Items listed in a dataset
_____

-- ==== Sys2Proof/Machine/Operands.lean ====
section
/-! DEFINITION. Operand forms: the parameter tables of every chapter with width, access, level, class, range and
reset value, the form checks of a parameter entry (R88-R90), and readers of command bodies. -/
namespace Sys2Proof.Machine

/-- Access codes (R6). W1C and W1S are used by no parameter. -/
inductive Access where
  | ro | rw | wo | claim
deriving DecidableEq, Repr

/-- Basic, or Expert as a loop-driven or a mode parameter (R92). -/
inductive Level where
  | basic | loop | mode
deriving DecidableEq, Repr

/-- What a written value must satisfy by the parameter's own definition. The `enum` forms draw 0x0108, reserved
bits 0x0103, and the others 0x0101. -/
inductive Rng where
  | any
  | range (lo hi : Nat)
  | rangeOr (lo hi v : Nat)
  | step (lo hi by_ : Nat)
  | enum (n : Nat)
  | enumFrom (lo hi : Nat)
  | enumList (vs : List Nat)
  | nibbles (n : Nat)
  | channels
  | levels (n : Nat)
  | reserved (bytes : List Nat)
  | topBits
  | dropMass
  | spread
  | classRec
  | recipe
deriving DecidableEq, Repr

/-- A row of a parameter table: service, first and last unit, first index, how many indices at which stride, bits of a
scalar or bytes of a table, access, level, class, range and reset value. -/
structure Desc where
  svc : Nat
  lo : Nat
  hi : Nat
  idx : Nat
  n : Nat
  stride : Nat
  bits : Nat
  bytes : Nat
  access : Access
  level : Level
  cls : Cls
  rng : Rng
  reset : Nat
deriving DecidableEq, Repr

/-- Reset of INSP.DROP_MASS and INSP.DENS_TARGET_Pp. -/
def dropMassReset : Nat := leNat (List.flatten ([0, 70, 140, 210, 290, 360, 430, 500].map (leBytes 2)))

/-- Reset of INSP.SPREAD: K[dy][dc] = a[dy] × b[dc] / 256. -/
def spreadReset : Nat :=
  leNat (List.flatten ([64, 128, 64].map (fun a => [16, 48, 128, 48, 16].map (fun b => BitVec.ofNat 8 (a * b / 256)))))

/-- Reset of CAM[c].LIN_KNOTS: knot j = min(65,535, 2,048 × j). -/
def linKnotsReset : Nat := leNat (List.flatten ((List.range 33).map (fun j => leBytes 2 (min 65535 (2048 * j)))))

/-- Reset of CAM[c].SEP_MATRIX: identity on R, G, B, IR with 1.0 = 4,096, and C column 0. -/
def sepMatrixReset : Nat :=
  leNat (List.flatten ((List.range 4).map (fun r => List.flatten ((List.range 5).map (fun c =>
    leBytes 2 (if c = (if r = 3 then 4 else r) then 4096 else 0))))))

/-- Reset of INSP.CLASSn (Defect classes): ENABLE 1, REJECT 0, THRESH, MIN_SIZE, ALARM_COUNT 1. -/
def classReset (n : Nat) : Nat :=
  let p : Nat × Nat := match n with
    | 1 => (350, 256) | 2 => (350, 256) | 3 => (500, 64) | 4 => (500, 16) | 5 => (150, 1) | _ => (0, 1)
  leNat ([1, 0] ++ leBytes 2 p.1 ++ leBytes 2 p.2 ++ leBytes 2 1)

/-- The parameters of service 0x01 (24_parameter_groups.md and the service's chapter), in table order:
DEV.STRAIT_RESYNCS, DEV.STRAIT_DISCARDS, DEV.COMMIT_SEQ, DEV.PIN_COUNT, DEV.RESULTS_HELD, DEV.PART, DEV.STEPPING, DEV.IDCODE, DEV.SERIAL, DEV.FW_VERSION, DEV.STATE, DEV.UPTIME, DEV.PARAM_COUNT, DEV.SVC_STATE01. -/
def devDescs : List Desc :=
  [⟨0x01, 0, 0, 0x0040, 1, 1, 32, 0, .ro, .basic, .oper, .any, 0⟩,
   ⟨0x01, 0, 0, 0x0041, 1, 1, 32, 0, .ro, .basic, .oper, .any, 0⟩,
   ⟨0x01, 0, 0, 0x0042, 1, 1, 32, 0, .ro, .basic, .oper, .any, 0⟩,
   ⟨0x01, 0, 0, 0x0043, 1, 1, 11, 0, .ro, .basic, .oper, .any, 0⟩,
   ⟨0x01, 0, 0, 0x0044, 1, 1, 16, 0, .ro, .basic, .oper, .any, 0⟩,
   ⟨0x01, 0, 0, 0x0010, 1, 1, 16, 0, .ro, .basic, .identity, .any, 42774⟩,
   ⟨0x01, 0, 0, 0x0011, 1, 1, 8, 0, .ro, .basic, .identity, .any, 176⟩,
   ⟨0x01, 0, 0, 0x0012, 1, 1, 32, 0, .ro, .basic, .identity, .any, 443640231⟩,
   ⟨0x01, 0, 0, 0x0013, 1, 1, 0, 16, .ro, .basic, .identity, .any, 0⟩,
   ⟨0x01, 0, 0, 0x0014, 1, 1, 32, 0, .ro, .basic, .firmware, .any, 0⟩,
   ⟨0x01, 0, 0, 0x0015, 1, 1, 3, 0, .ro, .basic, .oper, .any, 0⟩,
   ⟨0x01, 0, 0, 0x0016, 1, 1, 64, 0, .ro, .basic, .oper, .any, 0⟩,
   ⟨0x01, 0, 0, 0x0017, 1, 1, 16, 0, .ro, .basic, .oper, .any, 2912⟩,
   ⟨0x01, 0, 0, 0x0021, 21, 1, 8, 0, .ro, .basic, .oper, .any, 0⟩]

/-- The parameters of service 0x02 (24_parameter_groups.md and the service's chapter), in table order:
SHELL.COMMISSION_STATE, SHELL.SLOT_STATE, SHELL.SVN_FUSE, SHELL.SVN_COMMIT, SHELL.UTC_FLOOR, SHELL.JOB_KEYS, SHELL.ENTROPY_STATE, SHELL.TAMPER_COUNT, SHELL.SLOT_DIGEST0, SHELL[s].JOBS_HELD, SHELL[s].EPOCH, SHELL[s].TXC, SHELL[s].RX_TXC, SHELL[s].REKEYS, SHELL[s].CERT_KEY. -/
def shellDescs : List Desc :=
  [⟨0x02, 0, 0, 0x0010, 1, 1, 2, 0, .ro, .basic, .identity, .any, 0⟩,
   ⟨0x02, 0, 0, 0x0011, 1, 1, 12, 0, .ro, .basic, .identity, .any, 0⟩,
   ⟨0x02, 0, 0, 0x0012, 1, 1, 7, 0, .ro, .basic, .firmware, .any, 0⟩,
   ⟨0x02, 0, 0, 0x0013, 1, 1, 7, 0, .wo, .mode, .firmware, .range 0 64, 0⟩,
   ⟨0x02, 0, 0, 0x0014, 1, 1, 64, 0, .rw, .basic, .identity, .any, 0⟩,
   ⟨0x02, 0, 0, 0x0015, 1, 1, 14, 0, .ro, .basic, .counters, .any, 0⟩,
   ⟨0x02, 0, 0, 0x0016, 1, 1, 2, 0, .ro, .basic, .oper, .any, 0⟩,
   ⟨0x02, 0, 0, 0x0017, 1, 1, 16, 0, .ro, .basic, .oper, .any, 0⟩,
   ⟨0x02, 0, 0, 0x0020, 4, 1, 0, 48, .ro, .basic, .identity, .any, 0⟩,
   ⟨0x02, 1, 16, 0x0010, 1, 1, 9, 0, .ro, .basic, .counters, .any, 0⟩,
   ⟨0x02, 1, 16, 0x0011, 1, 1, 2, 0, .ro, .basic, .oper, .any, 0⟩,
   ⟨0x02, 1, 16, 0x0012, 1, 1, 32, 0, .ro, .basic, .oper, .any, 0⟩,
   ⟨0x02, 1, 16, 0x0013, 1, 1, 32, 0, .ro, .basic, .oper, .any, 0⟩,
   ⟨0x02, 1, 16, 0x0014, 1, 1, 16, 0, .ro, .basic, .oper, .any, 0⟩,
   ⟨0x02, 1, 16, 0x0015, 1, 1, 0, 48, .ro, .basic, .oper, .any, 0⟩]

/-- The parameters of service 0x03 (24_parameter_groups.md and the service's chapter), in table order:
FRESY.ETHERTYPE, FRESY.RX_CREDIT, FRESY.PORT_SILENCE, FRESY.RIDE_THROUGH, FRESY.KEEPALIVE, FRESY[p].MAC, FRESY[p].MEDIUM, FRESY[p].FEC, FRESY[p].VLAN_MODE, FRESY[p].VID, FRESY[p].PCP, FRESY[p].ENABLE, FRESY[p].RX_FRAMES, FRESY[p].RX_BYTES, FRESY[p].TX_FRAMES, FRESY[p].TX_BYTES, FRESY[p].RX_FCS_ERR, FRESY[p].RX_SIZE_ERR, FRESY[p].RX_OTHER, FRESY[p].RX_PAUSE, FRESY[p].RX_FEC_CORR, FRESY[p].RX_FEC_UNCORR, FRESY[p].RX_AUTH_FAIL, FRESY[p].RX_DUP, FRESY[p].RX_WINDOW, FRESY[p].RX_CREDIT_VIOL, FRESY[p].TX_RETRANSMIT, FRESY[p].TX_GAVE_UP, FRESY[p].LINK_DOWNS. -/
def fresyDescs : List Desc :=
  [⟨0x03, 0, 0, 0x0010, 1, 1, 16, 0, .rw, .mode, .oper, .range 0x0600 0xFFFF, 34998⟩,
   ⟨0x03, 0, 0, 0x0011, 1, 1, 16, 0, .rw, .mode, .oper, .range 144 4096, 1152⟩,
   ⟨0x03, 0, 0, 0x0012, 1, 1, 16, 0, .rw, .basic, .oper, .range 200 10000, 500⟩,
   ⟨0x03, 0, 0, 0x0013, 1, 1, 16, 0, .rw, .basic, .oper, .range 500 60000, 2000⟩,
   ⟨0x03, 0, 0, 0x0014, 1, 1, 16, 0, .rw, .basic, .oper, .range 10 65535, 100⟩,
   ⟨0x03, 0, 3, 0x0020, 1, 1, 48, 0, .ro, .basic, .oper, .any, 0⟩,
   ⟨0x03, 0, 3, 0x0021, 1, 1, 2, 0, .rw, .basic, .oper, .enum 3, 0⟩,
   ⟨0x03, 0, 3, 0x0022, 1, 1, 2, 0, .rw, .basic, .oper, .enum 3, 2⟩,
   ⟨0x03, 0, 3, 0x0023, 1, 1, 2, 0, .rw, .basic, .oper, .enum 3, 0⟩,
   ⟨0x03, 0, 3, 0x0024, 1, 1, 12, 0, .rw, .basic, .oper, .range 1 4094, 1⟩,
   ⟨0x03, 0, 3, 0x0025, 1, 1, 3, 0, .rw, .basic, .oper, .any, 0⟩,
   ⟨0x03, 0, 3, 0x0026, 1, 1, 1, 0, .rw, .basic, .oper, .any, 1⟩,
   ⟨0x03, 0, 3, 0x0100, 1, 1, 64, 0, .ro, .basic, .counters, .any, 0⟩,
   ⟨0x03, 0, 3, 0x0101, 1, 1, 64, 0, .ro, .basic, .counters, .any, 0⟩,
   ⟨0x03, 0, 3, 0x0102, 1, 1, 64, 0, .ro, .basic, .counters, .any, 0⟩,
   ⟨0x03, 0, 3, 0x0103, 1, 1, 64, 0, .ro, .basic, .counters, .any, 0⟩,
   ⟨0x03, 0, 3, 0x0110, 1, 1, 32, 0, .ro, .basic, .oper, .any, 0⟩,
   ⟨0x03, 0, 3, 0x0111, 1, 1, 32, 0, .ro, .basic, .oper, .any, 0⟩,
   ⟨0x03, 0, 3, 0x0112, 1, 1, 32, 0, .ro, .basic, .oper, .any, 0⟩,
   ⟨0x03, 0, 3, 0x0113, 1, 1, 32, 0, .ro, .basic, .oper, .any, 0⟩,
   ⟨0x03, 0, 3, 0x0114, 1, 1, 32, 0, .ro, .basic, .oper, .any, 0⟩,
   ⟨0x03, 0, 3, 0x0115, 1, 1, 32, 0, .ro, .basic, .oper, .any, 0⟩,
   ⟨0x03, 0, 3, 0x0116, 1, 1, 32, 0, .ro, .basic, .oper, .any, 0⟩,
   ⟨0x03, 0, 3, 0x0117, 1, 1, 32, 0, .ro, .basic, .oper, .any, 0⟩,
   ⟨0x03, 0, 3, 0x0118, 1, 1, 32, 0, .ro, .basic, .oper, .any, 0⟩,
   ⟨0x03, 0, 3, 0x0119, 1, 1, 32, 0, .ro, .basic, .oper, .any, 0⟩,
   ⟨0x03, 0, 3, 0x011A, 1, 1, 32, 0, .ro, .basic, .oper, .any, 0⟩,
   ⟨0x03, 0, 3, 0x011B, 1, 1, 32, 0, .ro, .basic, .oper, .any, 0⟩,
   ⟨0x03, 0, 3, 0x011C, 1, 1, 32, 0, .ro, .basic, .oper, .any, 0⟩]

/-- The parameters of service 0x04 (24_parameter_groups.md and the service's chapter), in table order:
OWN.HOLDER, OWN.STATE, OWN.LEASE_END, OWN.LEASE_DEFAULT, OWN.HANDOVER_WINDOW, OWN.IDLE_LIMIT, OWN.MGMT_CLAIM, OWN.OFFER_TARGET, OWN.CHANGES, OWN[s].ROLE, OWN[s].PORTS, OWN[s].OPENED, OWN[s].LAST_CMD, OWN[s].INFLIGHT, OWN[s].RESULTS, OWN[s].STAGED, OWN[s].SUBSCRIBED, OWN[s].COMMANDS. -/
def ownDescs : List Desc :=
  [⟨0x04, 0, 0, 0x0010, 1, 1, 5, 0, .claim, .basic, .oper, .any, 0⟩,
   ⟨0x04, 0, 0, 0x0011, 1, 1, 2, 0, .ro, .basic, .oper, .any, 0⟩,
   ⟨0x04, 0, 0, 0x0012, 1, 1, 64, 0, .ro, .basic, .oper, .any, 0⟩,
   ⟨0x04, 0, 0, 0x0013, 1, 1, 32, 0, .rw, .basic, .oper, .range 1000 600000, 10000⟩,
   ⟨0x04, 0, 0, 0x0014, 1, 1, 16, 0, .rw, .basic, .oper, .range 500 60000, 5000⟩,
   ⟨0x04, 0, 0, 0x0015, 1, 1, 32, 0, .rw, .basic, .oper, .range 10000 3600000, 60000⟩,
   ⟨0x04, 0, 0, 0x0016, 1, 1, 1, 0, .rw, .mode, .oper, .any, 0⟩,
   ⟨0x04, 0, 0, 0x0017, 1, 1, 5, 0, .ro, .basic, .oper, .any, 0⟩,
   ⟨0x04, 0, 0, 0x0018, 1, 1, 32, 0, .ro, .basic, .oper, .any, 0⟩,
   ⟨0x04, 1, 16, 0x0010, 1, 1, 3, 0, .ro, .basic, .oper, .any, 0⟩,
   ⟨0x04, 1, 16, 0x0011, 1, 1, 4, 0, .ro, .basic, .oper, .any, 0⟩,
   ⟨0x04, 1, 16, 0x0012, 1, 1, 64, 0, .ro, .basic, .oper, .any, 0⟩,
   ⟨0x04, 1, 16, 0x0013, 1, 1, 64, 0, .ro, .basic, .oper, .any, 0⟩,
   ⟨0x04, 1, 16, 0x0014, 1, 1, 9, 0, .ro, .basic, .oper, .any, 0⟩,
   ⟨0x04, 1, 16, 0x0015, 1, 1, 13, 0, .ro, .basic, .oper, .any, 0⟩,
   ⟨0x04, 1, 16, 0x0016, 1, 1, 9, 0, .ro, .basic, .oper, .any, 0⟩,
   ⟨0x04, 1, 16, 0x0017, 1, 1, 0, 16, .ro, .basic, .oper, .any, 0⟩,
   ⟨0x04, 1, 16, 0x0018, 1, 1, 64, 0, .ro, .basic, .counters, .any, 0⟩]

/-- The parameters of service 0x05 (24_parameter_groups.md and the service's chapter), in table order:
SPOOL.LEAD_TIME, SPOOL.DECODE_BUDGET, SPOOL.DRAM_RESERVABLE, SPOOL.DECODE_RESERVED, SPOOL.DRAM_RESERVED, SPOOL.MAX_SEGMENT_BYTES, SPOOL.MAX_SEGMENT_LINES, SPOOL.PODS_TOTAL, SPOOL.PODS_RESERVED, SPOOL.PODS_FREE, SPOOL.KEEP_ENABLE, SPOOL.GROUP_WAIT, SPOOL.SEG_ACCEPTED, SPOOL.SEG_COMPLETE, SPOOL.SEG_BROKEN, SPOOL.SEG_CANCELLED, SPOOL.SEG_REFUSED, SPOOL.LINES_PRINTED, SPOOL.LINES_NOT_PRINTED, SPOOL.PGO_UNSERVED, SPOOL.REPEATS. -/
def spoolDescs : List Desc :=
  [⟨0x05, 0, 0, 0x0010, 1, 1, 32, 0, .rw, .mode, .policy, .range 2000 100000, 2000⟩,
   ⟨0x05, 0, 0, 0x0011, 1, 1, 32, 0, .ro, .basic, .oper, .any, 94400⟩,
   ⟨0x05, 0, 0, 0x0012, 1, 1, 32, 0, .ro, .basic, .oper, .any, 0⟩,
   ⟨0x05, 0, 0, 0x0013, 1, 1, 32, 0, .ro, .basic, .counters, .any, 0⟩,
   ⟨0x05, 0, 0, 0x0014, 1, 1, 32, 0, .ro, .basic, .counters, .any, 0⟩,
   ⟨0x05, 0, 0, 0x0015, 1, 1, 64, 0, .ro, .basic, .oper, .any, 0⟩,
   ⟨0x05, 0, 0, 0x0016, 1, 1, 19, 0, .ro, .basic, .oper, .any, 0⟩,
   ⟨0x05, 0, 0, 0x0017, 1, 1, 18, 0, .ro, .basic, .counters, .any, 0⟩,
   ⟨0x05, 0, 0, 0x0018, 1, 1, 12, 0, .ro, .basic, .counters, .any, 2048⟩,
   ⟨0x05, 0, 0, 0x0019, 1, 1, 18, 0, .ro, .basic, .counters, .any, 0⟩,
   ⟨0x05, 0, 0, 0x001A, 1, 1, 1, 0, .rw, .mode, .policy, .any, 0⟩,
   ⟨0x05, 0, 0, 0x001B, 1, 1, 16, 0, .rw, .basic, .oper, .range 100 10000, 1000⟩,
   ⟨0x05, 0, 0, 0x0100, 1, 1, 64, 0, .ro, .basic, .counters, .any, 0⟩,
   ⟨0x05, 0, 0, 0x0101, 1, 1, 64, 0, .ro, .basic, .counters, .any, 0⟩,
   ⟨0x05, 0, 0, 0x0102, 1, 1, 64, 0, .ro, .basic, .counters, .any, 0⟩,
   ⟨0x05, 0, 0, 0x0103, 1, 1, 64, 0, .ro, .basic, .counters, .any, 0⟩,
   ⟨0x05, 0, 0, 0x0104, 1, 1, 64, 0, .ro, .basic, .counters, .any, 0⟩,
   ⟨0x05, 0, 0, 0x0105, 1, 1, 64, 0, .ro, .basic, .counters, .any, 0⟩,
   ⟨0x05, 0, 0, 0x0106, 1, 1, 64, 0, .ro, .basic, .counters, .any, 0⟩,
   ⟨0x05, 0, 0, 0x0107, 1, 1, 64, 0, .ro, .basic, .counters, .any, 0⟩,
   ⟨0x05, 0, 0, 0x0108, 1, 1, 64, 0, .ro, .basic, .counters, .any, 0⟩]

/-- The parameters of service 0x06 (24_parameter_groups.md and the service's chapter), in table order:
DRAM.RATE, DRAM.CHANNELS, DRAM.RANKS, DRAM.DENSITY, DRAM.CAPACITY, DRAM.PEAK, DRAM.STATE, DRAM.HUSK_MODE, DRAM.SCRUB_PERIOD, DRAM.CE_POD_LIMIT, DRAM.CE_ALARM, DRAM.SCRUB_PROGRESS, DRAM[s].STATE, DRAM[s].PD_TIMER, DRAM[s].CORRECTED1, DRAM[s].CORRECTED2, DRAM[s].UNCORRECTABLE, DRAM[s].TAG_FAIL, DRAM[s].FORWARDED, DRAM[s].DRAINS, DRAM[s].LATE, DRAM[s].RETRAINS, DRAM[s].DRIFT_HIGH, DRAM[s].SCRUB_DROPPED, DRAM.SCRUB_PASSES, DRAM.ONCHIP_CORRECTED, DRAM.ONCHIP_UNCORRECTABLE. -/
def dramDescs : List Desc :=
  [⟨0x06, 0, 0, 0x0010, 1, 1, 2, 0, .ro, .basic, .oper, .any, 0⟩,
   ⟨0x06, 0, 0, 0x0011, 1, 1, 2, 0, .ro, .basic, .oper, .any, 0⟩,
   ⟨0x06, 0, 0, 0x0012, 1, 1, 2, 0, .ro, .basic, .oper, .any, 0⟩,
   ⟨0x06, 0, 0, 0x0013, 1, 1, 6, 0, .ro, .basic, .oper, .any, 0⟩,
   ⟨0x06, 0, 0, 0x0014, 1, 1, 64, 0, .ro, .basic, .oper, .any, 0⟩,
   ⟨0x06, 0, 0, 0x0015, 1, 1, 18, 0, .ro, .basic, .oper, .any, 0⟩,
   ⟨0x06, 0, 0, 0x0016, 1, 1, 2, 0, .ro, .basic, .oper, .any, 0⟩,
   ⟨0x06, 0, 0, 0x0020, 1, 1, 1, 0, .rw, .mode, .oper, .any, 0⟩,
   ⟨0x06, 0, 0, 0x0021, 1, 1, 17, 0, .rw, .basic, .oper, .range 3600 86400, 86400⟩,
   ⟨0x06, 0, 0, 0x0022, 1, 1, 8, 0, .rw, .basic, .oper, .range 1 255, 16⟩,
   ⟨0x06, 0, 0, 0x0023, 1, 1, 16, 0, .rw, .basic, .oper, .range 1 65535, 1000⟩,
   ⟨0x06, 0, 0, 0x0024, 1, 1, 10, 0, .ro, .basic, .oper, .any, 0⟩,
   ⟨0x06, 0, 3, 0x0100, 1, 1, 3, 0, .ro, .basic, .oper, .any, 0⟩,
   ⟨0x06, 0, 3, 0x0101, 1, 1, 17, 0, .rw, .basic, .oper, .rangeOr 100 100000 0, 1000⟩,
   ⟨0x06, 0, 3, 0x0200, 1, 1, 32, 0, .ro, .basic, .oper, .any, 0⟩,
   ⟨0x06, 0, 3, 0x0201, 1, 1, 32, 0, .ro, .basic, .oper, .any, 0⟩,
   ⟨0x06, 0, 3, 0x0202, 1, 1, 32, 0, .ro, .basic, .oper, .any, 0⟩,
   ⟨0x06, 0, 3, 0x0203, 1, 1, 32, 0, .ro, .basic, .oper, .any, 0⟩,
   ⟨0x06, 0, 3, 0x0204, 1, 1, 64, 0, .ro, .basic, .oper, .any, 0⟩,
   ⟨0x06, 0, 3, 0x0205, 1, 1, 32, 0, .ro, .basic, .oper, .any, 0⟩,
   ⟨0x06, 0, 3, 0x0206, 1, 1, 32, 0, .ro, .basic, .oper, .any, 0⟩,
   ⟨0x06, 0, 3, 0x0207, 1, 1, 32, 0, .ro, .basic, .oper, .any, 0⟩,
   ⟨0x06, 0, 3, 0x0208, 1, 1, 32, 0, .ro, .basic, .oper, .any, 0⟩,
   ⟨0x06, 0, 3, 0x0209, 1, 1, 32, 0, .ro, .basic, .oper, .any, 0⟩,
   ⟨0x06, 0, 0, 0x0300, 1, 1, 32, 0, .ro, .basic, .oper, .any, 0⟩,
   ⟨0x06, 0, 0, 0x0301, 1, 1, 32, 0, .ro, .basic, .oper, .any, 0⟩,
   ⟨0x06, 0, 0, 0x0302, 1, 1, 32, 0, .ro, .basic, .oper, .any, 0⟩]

_____

> _EXERCISE DESCRIPTION_
What you give back must be the stretch above, starting at the line with "8, 0, .ro, .basic, .oper, .any, 0⟩]" and ending at the line with "48, .ro, .basic, .oper, .any, 0⟩]", copied exactly.

> _WRITTEN REPLY_
   ⟨0x01, 0, 0, 0x0021, 21, 1, 8, 0, .ro, .basic, .oper, .any, 0⟩]

/-- The parameters of service 0x02 (24_parameter_groups.md and the service's chapter), in table order:
SHELL.COMMISSION_STATE, SHELL.SLOT_STATE, SHELL.SVN_FUSE, SHELL.SVN_COMMIT, SHELL.UTC_FLOOR, SHELL.JOB_KEYS, SHELL.ENTROPY_STATE, SHELL.TAMPER_COUNT, SHELL.SLOT_DIGEST0, SHELL[s].JOBS_HELD, SHELL[s].EPOCH, SHELL[s].TXC, SHELL[s].RX_TXC, SHELL[s].REKEYS, SHELL[s].CERT_KEY. -/
def shellDescs : List Desc :=
  [⟨0x02, 0, 0, 0x0010, 1, 1, 2, 0, .ro, .basic, .identity, .any, 0⟩,
   ⟨0x02, 0, 0, 0x0011, 1, 1, 12, 0, .ro, .basic, .identity, .any, 0⟩,
   ⟨0x02, 0, 0, 0x0012, 1, 1, 7, 0, .ro, .basic, .firmware, .any, 0⟩,
   ⟨0x02, 0, 0, 0x0013, 1, 1, 7, 0, .wo, .mode, .firmware, .range 0 64, 0⟩,
   ⟨0x02, 0, 0, 0x0014, 1, 1, 64, 0, .rw, .basic, .identity, .any, 0⟩,
   ⟨0x02, 0, 0, 0x0015, 1, 1, 14, 0, .ro, .basic, .counters, .any, 0⟩,
   ⟨0x02, 0, 0, 0x0016, 1, 1, 2, 0, .ro, .basic, .oper, .any, 0⟩,
   ⟨0x02, 0, 0, 0x0017, 1, 1, 16, 0, .ro, .basic, .oper, .any, 0⟩,
   ⟨0x02, 0, 0, 0x0020, 4, 1, 0, 48, .ro, .basic, .identity, .any, 0⟩,
   ⟨0x02, 1, 16, 0x0010, 1, 1, 9, 0, .ro, .basic, .counters, .any, 0⟩,
   ⟨0x02, 1, 16, 0x0011, 1, 1, 2, 0, .ro, .basic, .oper, .any, 0⟩,
   ⟨0x02, 1, 16, 0x0012, 1, 1, 32, 0, .ro, .basic, .oper, .any, 0⟩,
   ⟨0x02, 1, 16, 0x0013, 1, 1, 32, 0, .ro, .basic, .oper, .any, 0⟩,
   ⟨0x02, 1, 16, 0x0014, 1, 1, 16, 0, .ro, .basic, .oper, .any, 0⟩,
   ⟨0x02, 1, 16, 0x0015, 1, 1, 0, 48, .ro, .basic, .oper, .any, 0⟩]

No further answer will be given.